/-- R115: JMP's number in the default opcode map is 000110; and under every well-formed map a step that fetches a unit
whose bits 15..10 are JMP's number sets the PC to the register that bits 4..0 name, bits 9..5 ignored and the target
unchecked, adds 3 cycles, fails never and changes nothing else. The next fetch reads at the target with bit 0 and bits
31..27 cleared; where that is unmapped, the next step fails with UnmappedRead. That bits 9..5 do not matter is the
spec's choice (D13, log 15), and so is the latch that the failing step sets (D6); that this step is a next state is the
model's (log 1). -/
def Obligations.JmpStepIsRuleR115 : Prop :=
  defaultOpcodeMap.jmp = 0b000110#6 ∧
  ∀ (s : State) (u1 : Halfword), s.opcodeMap.WellFormed → s.fault = none → readHalfword s.bus s.pc = .ok u1 →
    u1.extractLsb' 10 6 = s.opcodeMap.jmp →
    ∃ t : State, step s = .next t ∧
      t.pc = readReg s (u1.extractLsb' 0 5) ∧ SameRegs s t ∧
      t.psw = s.psw ∧ t.cycles = s.cycles + 3 ∧ t.fault = none ∧ SameMemory s t ∧ t.opcodeMap = s.opcodeMap ∧
      (readHalfword t.bus t.pc).toOption = (readHalfword t.bus (t.pc &&& 0x07FFFFFE#32)).toOption ∧
      (resolve t.bus (a27 (t.pc &&& 0xFFFFFFFE#32)) = none →
        ∃ t' a p, step t = .next t' ∧ t'.fault = some (.bus .unmappedRead a p))

/-- The step runs the decoded instruction (R100): where the bytes at the PC, its bit 0 cleared, decode to an
instruction under the core's opcode map, the step is exec of it at the state whose PC stands behind it, and the cycle cost is added when that left
the fault latch clear. -/
def Obligations.StepRunsDecodedInstruction : Prop :=
  ∀ (s : State) (i : Instr) (bytes rest : List Byte), s.fault = none →
    (∀ (k : Nat) (hk : k < bytes.length),
      readByte s.bus ((s.pc &&& 0xFFFFFFFE#32) + BitVec.ofNat 32 k) = .ok bytes[k]) →
    decodeBytesWith s.opcodeMap bytes = .ok (i, rest) →
    step s = match exec i { s with pc := s.pc + instrLength i } with
      | .next t => .next (if t.fault = none then { t with cycles := t.cycles + cycleCost (opcodeOf i) } else t)
      | .fault f => .fault f
      | .refused r => .refused r

/-- No instruction is refused and no fault stops a core whose latch is clear: every meaning answers a next state, and
so does every step (R109, R154). That a failing step is a next state is the model's choice (log 1). -/
def Obligations.EveryStepOfARunningCoreCompletes : Prop :=
  (∀ (i : Instr) (s : State), ∃ t, exec i s = .next t) ∧ (∀ s : State, s.fault = none → ∃ t, step s = .next t)

/-! ### Failing and halting -/

/-- The table of R109, row by row: what each failure leaves, the PC at A, A, A + 2 or A + 4 and the latch set and
nothing else changed, under every opcode map (the third row, whose opcode a number names, under every well-formed one).
The table, the latch and what it records are the spec's choice (D5, D6, D7, logs 1, 11, 13). -/
def Obligations.FailedStepLeavesTableR109 : Prop :=
  ∀ s : State, s.fault = none →
    (∀ b, readHalfword s.bus s.pc = .error b →
      step s = .next { s with fault := some (.bus .unmappedRead s.pc s.pc) }) ∧
    (∀ u1, readHalfword s.bus s.pc = .ok u1 → (∀ op, s.opcodeMap.number op ≠ u1.extractLsb' 10 6) →
      step s = .next { s with fault := some (.decode u1 s.pc) }) ∧
    (∀ u1 op b, s.opcodeMap.WellFormed → readHalfword s.bus s.pc = .ok u1 → s.opcodeMap.number op = u1.extractLsb' 10 6 →
      hasSecondUnit (formatOf op) = true → readHalfword s.bus (s.pc + 2#32) = .error b →
      step s = .next { s with pc := s.pc + 2#32, fault := some (.bus .unmappedRead (s.pc + 2#32) s.pc) }) ∧
    (∀ reg1 reg2 d u, fetchInstr s = .ok (.stb reg2 d reg1, u) ∨ fetchInstr s = .ok (.outw reg2 d reg1, u) →
      ∀ t, step s = .next t → t.fault ≠ none →
        ∃ kind, (kind = .unmappedWrite ∨ kind = .readOnlyWrite) ∧
          t = { s with pc := s.pc + 4#32, fault := some (.bus kind (effectiveAddress s reg1 d) s.pc) })

/-- R151: a DecodeError is raised only where the fetched unit's bits 15..10 are in no row of OPCODE_MAP; it records the
whole unit and the PC; and no instruction raises one while executing. That it records the whole unit and the PC is the
spec's choice (D7, log 13), and so is the latch that holds it (D6); that the failing step is a next state is the model's
(log 1). -/
def Obligations.DecodeErrorOnlyFromUnknownOpcode : Prop :=
  (∀ (s t : State) (u : Halfword) (a : Word), step s = .next t → t.fault = some (.decode u a) →
    readHalfword s.bus s.pc = .ok u ∧ a = s.pc ∧ ∀ op, s.opcodeMap.number op ≠ u.extractLsb' 10 6) ∧
  (∀ (s : State) (u : Halfword), s.fault = none → readHalfword s.bus s.pc = .ok u →
    (∀ op, s.opcodeMap.number op ≠ u.extractLsb' 10 6) → ∃ t, step s = .next t ∧ t.fault = some (.decode u s.pc)) ∧
  (∀ (i : Instr) (s t : State) (u : Halfword) (a : Word), exec i s = .next t → t.fault = some (.decode u a) →
    s.fault = some (.decode u a))

/-- R101, R110: a step of a core whose latch is set returns the latched error and changes nothing, however often the
driver calls it. The latch is the spec's choice (D6); that the outcome is a fault is the model's (log 1). -/
def Obligations.HaltedCoreStaysHalted : Prop :=
  ∀ (s : State) (e : CoreError), s.fault = some e →
    step s = .fault (.halted e) ∧ ∀ n, drive n s = s ∧ stepResult (drive n s) = .error e
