-- ==== Sys2Proof/Laws/Sequencer.lean ====
section
/-! SUPPORT. What the phases of a step can do, and with them the step: one case lemma each, which later proofs cite
instead of unfolding the step (spec/40_sequencer.md R100 to R109). -/

namespace Sys2Proof.Machine

open Sys2Proof

/-- Everything phases 1 to 3 can answer: the three failures of R109, or an instruction with the PC behind it. -/
theorem fetchInstr_cases (s : State) :
    (readHalfword s.bus s.pc = .error ⟨.unmappedRead, s.pc⟩ ∧
      fetchInstr s = .error (latch s (.bus .unmappedRead s.pc s.pc))) ∨
    (∃ u1, readHalfword s.bus s.pc = .ok u1 ∧ decodeWith s.opcodeMap u1 = .error ⟨u1⟩ ∧
      fetchInstr s = .error (latch s (.decode u1 s.pc))) ∨
    (∃ u1 op, readHalfword s.bus s.pc = .ok u1 ∧ decodeWith s.opcodeMap u1 = .ok op ∧ hasSecondUnit (formatOf op) = true ∧
      readHalfword s.bus (s.pc + 2#32) = .error ⟨.unmappedRead, s.pc + 2#32⟩ ∧
      fetchInstr s = .error (latch (setPc s (s.pc + 2#32)) (.bus .unmappedRead (s.pc + 2#32) s.pc))) ∨
    (∃ u1 op u2, readHalfword s.bus s.pc = .ok u1 ∧ decodeWith s.opcodeMap u1 = .ok op ∧ hasSecondUnit (formatOf op) = true ∧
      readHalfword s.bus (s.pc + 2#32) = .ok u2 ∧
      fetchInstr s = .ok (assemble op u1 u2, setPc s (s.pc + 4#32))) ∨
    (∃ u1 op, readHalfword s.bus s.pc = .ok u1 ∧ decodeWith s.opcodeMap u1 = .ok op ∧ hasSecondUnit (formatOf op) = false ∧
      fetchInstr s = .ok (assemble op u1 placeholderUnit, setPc s (s.pc + 2#32))) := by
  cases h1 : readHalfword s.bus s.pc with
  | error b =>
    have hb := readHalfword_error h1
    subst hb
    exact .inl ⟨rfl, by simp [fetchInstr, h1]⟩
  | ok u1 =>
    cases hd : decodeWith s.opcodeMap u1 with
    | error d =>
      have he := (decodeWith_error hd).1
      subst he
      exact .inr (.inl ⟨u1, rfl, hd, by simp [fetchInstr, h1, hd]⟩)
    | ok op =>
      cases hf : hasSecondUnit (formatOf op) with
      | false => exact .inr (.inr (.inr (.inr ⟨u1, op, rfl, hd, hf, by simp [fetchInstr, h1, hd, hf]⟩)))
      | true =>
        cases h2 : readHalfword s.bus (s.pc + 2#32) with
        | error b =>
          have hb := readHalfword_error h2
          subst hb
          exact .inr (.inr (.inl ⟨u1, op, rfl, hd, hf, rfl, by simp [fetchInstr, h1, hd, hf, h2]⟩))
        | ok u2 => exact .inr (.inr (.inr (.inl ⟨u1, op, u2, rfl, hd, hf, rfl, by simp [fetchInstr, h1, hd, hf, h2]⟩)))

/-- A fetched instruction leaves everything but the PC, which stands behind the instruction (R28). -/
theorem fetchInstr_ok {s t : State} {i : Instr} (h : fetchInstr s = .ok (i, t)) :
    t = setPc s (s.pc + instrLength i) := by
  rcases fetchInstr_cases s with ⟨-, h'⟩ | ⟨_, -, -, h'⟩ | ⟨_, _, -, -, -, -, h'⟩ | ⟨u1, op, u2, -, -, hf, -, h'⟩ |
    ⟨u1, op, -, -, hf, h'⟩ <;> rw [h] at h' <;> cases h'
  · simp [instrLength, hf]
  · simp [instrLength, hf]

/-- A failed fetch or decode leaves everything but the PC, which is A or A + 2, and the latch (R109). -/
theorem fetchInstr_error {s t : State} (h : fetchInstr s = .error t) :
    ∃ a e, (a = s.pc ∨ a = s.pc + 2#32) ∧ t = latch (setPc s a) e := by
  rcases fetchInstr_cases s with ⟨-, h'⟩ | ⟨_, -, -, h'⟩ | ⟨_, _, -, -, -, -, h'⟩ | ⟨_, _, _, -, -, -, -, h'⟩ |
    ⟨_, _, -, -, -, h'⟩ <;> rw [h] at h' <;> cases h'
  · exact ⟨_, _, .inl rfl, rfl⟩
  · exact ⟨_, _, .inl rfl, rfl⟩
  · exact ⟨_, _, .inr rfl, rfl⟩

/-- How a store ends: everything it can do. -/
theorem endStore_cases (s : State) (r : Except BusError Bus) :
    (∃ b, r = .ok b ∧ endStore s r = .next (setBus s b)) ∨
      ∃ e, r = .error e ∧ endStore s r = .next (latch s (.bus e.kind e.addr (storeStart s))) := by
  cases r with
  | ok b => exact .inl ⟨b, rfl, rfl⟩
  | error e => exact .inr ⟨e, rfl, rfl⟩

/-- Phase 5 on a next state (R107). -/
theorem retire_next (i : Instr) (t : State) :
    retire i (.next t) = .next (if t.fault = none then addCycles t (cycleCost (opcodeOf i)) else t) := rfl

/-- The step of a core whose latch is clear (R100). -/
theorem step_running {s : State} (h : s.fault = none) :
    step s = match fetchInstr s with
      | .error t => .next t
      | .ok (i, t) => retire i (exec i t) := by
  obtain ⟨gpr, pc, psw, cycles, fault, bus, opcodeMap⟩ := s
  cases h
  rfl

/-- The step of a halted core (R101). -/
theorem step_halted {s : State} {e : CoreError} (h : s.fault = some e) : step s = .fault (.halted e) := by
  simp only [step, h]

/-- Everything a step can do: it finds the core halted; or phases 1 to 3 fail; or it runs the instruction fetched. -/
theorem step_cases (s : State) :
    (∃ e, s.fault = some e ∧ step s = .fault (.halted e)) ∨
    (s.fault = none ∧ ∃ t, fetchInstr s = .error t ∧ step s = .next t) ∨
    (s.fault = none ∧ ∃ i, fetchInstr s = .ok (i, setPc s (s.pc + instrLength i)) ∧
      step s = retire i (exec i (setPc s (s.pc + instrLength i)))) := by
  cases hf : s.fault with
  | some e => exact .inl ⟨e, rfl, by simp [step, hf]⟩
  | none =>
    cases h : fetchInstr s with
    | error t => exact .inr (.inl ⟨rfl, t, rfl, by simp [step, hf, h]⟩)
    | ok p =>
      obtain ⟨i, t⟩ := p
      have ht := fetchInstr_ok h
      subst ht
      exact .inr (.inr ⟨rfl, i, rfl, by simp [step, hf, h]⟩)

end Sys2Proof.Machine
end

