/-- No meaning but SUB's writes the status word (R31). -/
theorem exec_psw_of_ne_sub {i : Instr} {s t : State} (hi : opcodeOf i ≠ .sub) (h : exec i s = .next t) :
    t.psw = s.psw := by
  cases i with
  | jmp reg1 => cases h; rfl
  | mov imm5 reg2 => cases h; exact writeReg_psw ..
  | sub reg1 reg2 => exact absurd rfl hi
  | movhi imm16 reg1 reg2 => cases h; exact writeReg_psw ..
  | movea imm16 reg1 reg2 => cases h; exact writeReg_psw ..
  | stb reg2 disp16 reg1 => exact endStore_psw h
  | outw reg2 disp16 reg1 => exact endStore_psw h

/-- SUB writes all four flags, whatever its operands (R126). -/
theorem exec_sub_psw {reg1 reg2 : RegIdx} {s t : State} (h : exec (.sub reg1 reg2) s = .next t) :
    t.psw = setFlags s.psw (sub32 (readReg s reg2) (readReg s reg1)) := by
  cases h; rfl

/-- The cycle accounting leaves the status word. -/
theorem retire_psw {i : Instr} {s t : State} (h : retire i (.next s) = .next t) : t.psw = s.psw := by
  rw [retire_next] at h
  cases h
  split <;> rfl

/-- A step that fetches no instruction leaves the status word. -/
theorem step_psw_of_fetch_error {s t u : State} (h : step s = .next t) (hu : fetchInstr s = .error u) :
    t.psw = s.psw := by
  rcases step_cases s with ⟨e, -, hs⟩ | ⟨-, v, hv, hs⟩ | ⟨-, i, hv, -⟩
  · rw [hs] at h; cases h
  · rw [hs] at h
    cases h
    obtain ⟨a, e, -, rfl⟩ := fetchInstr_error hv
    rfl
  · rw [hu] at hv; cases hv

/-- A step that fetches an instruction leaves the status word that the instruction's meaning leaves. -/
theorem step_psw_of_fetch_ok {s t u : State} {i : Instr} (h : step s = .next t) (hu : fetchInstr s = .ok (i, u)) :
    ∃ v, exec i (setPc s (s.pc + instrLength i)) = .next v ∧ t.psw = v.psw := by
  rcases step_cases s with ⟨e, -, hs⟩ | ⟨-, v, hv, -⟩ | ⟨-, j, hv, hs⟩
  · rw [hs] at h; cases h
  · rw [hu] at hv; cases hv
  · rw [hu] at hv
    cases hv
    obtain ⟨v, hv, -⟩ := exec_cases i (setPc s (s.pc + instrLength i))
    rw [hs, hv] at h
    exact ⟨v, hv, retire_psw h⟩

/-! ### Nothing reads the status word -/

theorem writeReg_setPsw (s : State) (p : StatusWord) (i : RegIdx) (v : Word) :
    writeReg (setPsw s p) i v = setPsw (writeReg s i v) p := by
  unfold writeReg
  split <;> rfl

/-- However a store ends, it carries the status word along unread. -/
theorem endStore_setPsw {s t : State} {r : Except BusError Bus} (p : StatusWord) (h : endStore s r = .next t) :
    endStore (setPsw s p) r = .next (setPsw t p) := by
  cases r with
  | ok b => cases h; rfl
  | error e => cases h; rfl

/-- Phases 1 to 3 read the PC, the bus and the opcode map alone: the status word goes through them. -/
theorem fetchInstr_setPsw (s : State) (p : StatusWord) :
    fetchInstr (setPsw s p) =
      ((fetchInstr s).mapError (setPsw · p)).map fun r => (r.1, setPsw r.2 p) := by
  rcases fetchInstr_cases s with ⟨h1, h⟩ | ⟨u1, h1, hd, h⟩ | ⟨u1, op, h1, hd, hf, h2, h⟩ |
    ⟨u1, op, u2, h1, hd, hf, h2, h⟩ | ⟨u1, op, h1, hd, hf, h⟩
  all_goals
    rw [h]
    simp only [fetchInstr, setPsw_pc, setPsw_bus, setPsw_opcodeMap, *]
    rfl

/-- Phase 4 reads no status word: another one changes at most the status word left. -/
theorem exec_setPsw {i : Instr} {s t : State} (p : StatusWord) (h : exec i s = .next t) :
    ∃ q, exec i (setPsw s p) = .next (setPsw t q) := by
  cases i with
  | jmp reg1 => cases h; exact ⟨p, rfl⟩
  | mov imm5 reg2 => cases h; exact ⟨p, congrArg Host.Outcome.next (writeReg_setPsw ..)⟩
  | sub reg1 reg2 =>
    cases h
    refine ⟨setFlags p (sub32 (readReg s reg2) (readReg s reg1)), ?_⟩
    simp only [exec, execSub, readReg_setPsw, writeReg_setPsw]
    rfl
  | movhi imm16 reg1 reg2 => cases h; exact ⟨p, congrArg Host.Outcome.next (writeReg_setPsw ..)⟩
  | movea imm16 reg1 reg2 => cases h; exact ⟨p, congrArg Host.Outcome.next (writeReg_setPsw ..)⟩
  | stb reg2 disp16 reg1 => exact ⟨p, endStore_setPsw p h⟩
  | outw reg2 disp16 reg1 => exact ⟨p, endStore_setPsw p h⟩

/-- Phase 5 reads no status word. -/
theorem retire_setPsw {i : Instr} {s t : State} (q : StatusWord) (h : retire i (.next s) = .next t) :
    retire i (.next (setPsw s q)) = .next (setPsw t q) := by
  rw [retire_next] at h ⊢
  cases h
  rw [setPsw_fault]
  split <;> rfl

/-- A step from a state with another status word differs in the status word alone (R31). -/
theorem step_setPsw {s t : State} (p : StatusWord) (h : step s = .next t) :
    ∃ q, step (setPsw s p) = .next (setPsw t q) := by
  rcases step_cases s with ⟨e, -, hs⟩ | ⟨hf, u, hu, hs⟩ | ⟨hf, i, hu, hs⟩
  · rw [hs] at h; cases h
  · rw [hs] at h
    cases h
    exact ⟨p, by rw [step_running (s := setPsw s p) hf, fetchInstr_setPsw, hu]; rfl⟩
  · obtain ⟨v, hv, -⟩ := exec_cases i (setPc s (s.pc + instrLength i))
    obtain ⟨q, hq⟩ := exec_setPsw p hv
    rw [hs, hv] at h
    refine ⟨q, ?_⟩
    rw [step_running (s := setPsw s p) hf, fetchInstr_setPsw, hu, ← retire_setPsw q h, ← hq]
    rfl

/-- The one way a step answers a fault: the core is halted (R101). -/
theorem step_fault {s : State} {f : Fault} (h : step s = .fault f) : ∃ e, s.fault = some e ∧ f = .halted e := by
  rcases step_cases s with ⟨e, he, hs⟩ | ⟨-, u, -, hs⟩ | ⟨-, i, -, hs⟩
  · rw [hs] at h; cases h; exact ⟨e, he, rfl⟩
  · rw [hs] at h; cases h
  · obtain ⟨v, hv, -⟩ := exec_cases i (setPc s (s.pc + instrLength i))
    rw [hs, hv, retire_next] at h
    cases h

/-! ### The snapshot shows every field -/

/-- A bit of a packed table is set when some entry at its position is. -/
theorem getLsbD_packBits (t : List (Nat × Bool)) {j : Nat} (hj : j < 32) :
    (packBits t).getLsbD j = t.any fun e => e.1 == j && e.2 := by
  induction t with
  | nil => simp [packBits]
  | cons e t ih =>
    obtain ⟨k, b⟩ := e
    have hbit : ((BitVec.ofBool b).setWidth 32 <<< k).getLsbD j = (k == j && b) := by
      rw [BitVec.getLsbD_shiftLeft, BitVec.getLsbD_setWidth, BitVec.getLsbD_ofBool]
      by_cases hk : k = j
      · simp [hk, hj]
      · have hne : ¬ (j - k = 0 ∧ ¬ j < k) := by omega
        grind
    simp only [packBits, BitVec.getLsbD_or, hbit, ih, List.any_cons]

/-- Reading the snapshot back at every position of the table gives the table: no two fields share a bit. -/
theorem snapshotTable_eq_map_snapshot (p : StatusWord) :
    snapshotTable p = [0, 1, 2, 3, 4, 5, 6, 7, 8, 12, 13, 14, 15, 16, 17, 18, 19].map
      fun k => (k, (snapshot p).getLsbD k) := by
  simp only [snapshot, List.map_cons, List.map_nil, getLsbD_packBits, Nat.reduceLT]
  simp [snapshotTable]

/-- The table lists every field. -/
theorem snapshotTable_inj {p q : StatusWord} (h : snapshotTable p = snapshotTable q) : p = q := by
  obtain ⟨z, s, ov, cy, fp0, fp1, fp2, fp3, fp4, id, ae, ep, np, i⟩ := p
  obtain ⟨z', s', ov', cy', fp0', fp1', fp2', fp3', fp4', id', ae', ep', np', i'⟩ := q
  simp only [snapshotTable, List.cons.injEq, Prod.mk.injEq, true_and, and_true] at h
  obtain ⟨rfl, rfl, rfl, rfl, rfl, rfl, rfl, rfl, rfl, rfl, rfl, rfl, rfl, h0, h1, h2, h3⟩ := h
  have hi : i = i' := by
    apply BitVec.eq_of_getLsbD_eq
    intro k hk
    interval_cases k <;> assumption
  rw [hi]

theorem snapshot_inj {p q : StatusWord} (h : snapshot p = snapshot q) : p = q :=
  snapshotTable_inj (by rw [snapshotTable_eq_map_snapshot p, h, ← snapshotTable_eq_map_snapshot q])

/-- Settles O27: by the case lemma of the step, phase by phase; and by the snapshot's injectivity. -/
theorem onlySubWritesFlagsAndNothingReadsThem : Obligations.OnlySubWritesFlagsAndNothingReadsThem := by
  refine ⟨fun s t h => ⟨fun u hu => step_psw_of_fetch_error h hu, fun i u hu hi => ?_, fun reg1 reg2 u hu => ?_⟩,
    fun s p => ⟨fun t h => step_setPsw p h, fun f h => ?_⟩, fun s s' h => snapshot_inj h⟩
  · obtain ⟨v, hv, ht⟩ := step_psw_of_fetch_ok h hu
    rw [ht, exec_psw_of_ne_sub hi hv, setPc_psw]
  · obtain ⟨v, hv, ht⟩ := step_psw_of_fetch_ok h hu
    rw [ht, exec_sub_psw hv, setPc_psw, readReg_setPc, readReg_setPc, setFlags_sub32]
  · obtain ⟨e, he, rfl⟩ := step_fault h
    exact step_halted (s := setPsw s p) he

end Sys2Proof.Machine

/-! SUPPORT. Proofs for spec/20_memory.md: the high address bits that every bus operation discards (R46), and the ROM
window, which reads the image by masking on every constructed bus and after every run (R49). -/

namespace Sys2Proof.Machine

/-! ### The discarded address bits -/

/-- The low 27 bits, as R46 writes them with a mask. -/
theorem a27_toNat_eq_mask (addr : Word) : (a27 addr).toNat = (addr &&& 0x07FFFFFF#32).toNat := by
  rw [a27_toNat, BitVec.toNat_and]
  exact (Nat.and_two_pow_sub_one_eq_mod addr.toNat 27).symm

theorem a27_eq_of_mask_eq {a b : Word} (h : a &&& 0x07FFFFFF#32 = b &&& 0x07FFFFFF#32) : a27 a = a27 b :=
  BitVec.eq_of_toNat_eq (by rw [a27_toNat_eq_mask, h, ← a27_toNat_eq_mask])

/-- Masking works bit by bit, so it commutes with the reduction; the operations align addresses this way (R54, R56). -/
theorem a27_and (a m : Word) : a27 (a &&& m) = a27 a &&& a27 m := BitVec.setWidth_and

/-- Addition carries into no lower bit, so it commutes with the reduction. -/
theorem a27_add (a b : Word) : a27 (a + b) = a27 a + a27 b := BitVec.setWidth_add a b (by decide)

/-- A byte read sees the caller's address only through its reduction, but for the address its error names. -/
theorem readByte_kind_congr (bus : Bus) {a b : Word} (h : a27 a = a27 b) :
    (readByte bus a).mapError (·.kind) = (readByte bus b).mapError (·.kind) := by
  rcases readByte_cases bus a with ⟨hr, ha⟩ | ⟨p, hr, ha⟩ <;> rw [h] at hr
  · rw [ha, readByte_unmapped hr]; rfl
  · rw [ha, readByte_resolved hr]

/-- Up to the address an error names, a halfword read is its two byte reads in sequence (R54). -/
theorem readHalfword_kind (bus : Bus) (addr : Word) :
    (readHalfword bus addr).mapError (·.kind) =
      ((readByte bus (halfwordAddr addr)).mapError (·.kind)).bind fun lo =>
        ((readByte bus (halfwordAddr addr + 1#32)).mapError (·.kind)).map fun hi => joinBytes hi lo := by
  unfold readHalfword
  cases readByte bus (halfwordAddr addr) with
  | error e => rfl
  | ok lo => cases readByte bus (halfwordAddr addr + 1#32) <;> rfl

theorem readHalfword_kind_congr (bus : Bus) {a b : Word} (h : a27 a = a27 b) :
    (readHalfword bus a).mapError (·.kind) = (readHalfword bus b).mapError (·.kind) := by
  have hlo : a27 (halfwordAddr a) = a27 (halfwordAddr b) := by simp only [halfwordAddr, a27_and, h]
  have hhi : a27 (halfwordAddr a + 1#32) = a27 (halfwordAddr b + 1#32) := by simp only [a27_add, hlo]
  rw [readHalfword_kind, readHalfword_kind, readByte_kind_congr bus hlo, readByte_kind_congr bus hhi]

/-- The write rule sees the address it writes only through its reduction, and the caller's address only in errors. -/
theorem writeThrough_kind_congr (bus : Bus) (a b : Word) {target target' : Word} (f : Nat → Memory → Memory)
    (h : a27 target = a27 target') :
    (writeThrough bus a target f).mapError (·.kind) = (writeThrough bus b target' f).mapError (·.kind) := by
  simp only [writeThrough, h]
  cases resolve bus (a27 target') with
  | none => rfl
  | some p =>
    dsimp only
    cases p.region.cap <;> rfl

--------------------------------------------------

ACTIVITY:
Please give again the lines above between the line holding "address bits -/" and the line holding "(readByte bus a).mapError", inclusive, exactly as they are and with nothing added.

SOLUTION TO THIS PROBLEM:
/-! ### The discarded address bits -/

/-- The low 27 bits, as R46 writes them with a mask. -/
theorem a27_toNat_eq_mask (addr : Word) : (a27 addr).toNat = (addr &&& 0x07FFFFFF#32).toNat := by
  rw [a27_toNat, BitVec.toNat_and]
  exact (Nat.and_two_pow_sub_one_eq_mod addr.toNat 27).symm

theorem a27_eq_of_mask_eq {a b : Word} (h : a &&& 0x07FFFFFF#32 = b &&& 0x07FFFFFF#32) : a27 a = a27 b :=
  BitVec.eq_of_toNat_eq (by rw [a27_toNat_eq_mask, h, ← a27_toNat_eq_mask])

/-- Masking works bit by bit, so it commutes with the reduction; the operations align addresses this way (R54, R56). -/
theorem a27_and (a m : Word) : a27 (a &&& m) = a27 a &&& a27 m := BitVec.setWidth_and

/-- Addition carries into no lower bit, so it commutes with the reduction. -/
theorem a27_add (a b : Word) : a27 (a + b) = a27 a + a27 b := BitVec.setWidth_add a b (by decide)

/-- A byte read sees the caller's address only through its reduction, but for the address its error names. -/
theorem readByte_kind_congr (bus : Bus) {a b : Word} (h : a27 a = a27 b) :
    (readByte bus a).mapError (·.kind) = (readByte bus b).mapError (·.kind) := by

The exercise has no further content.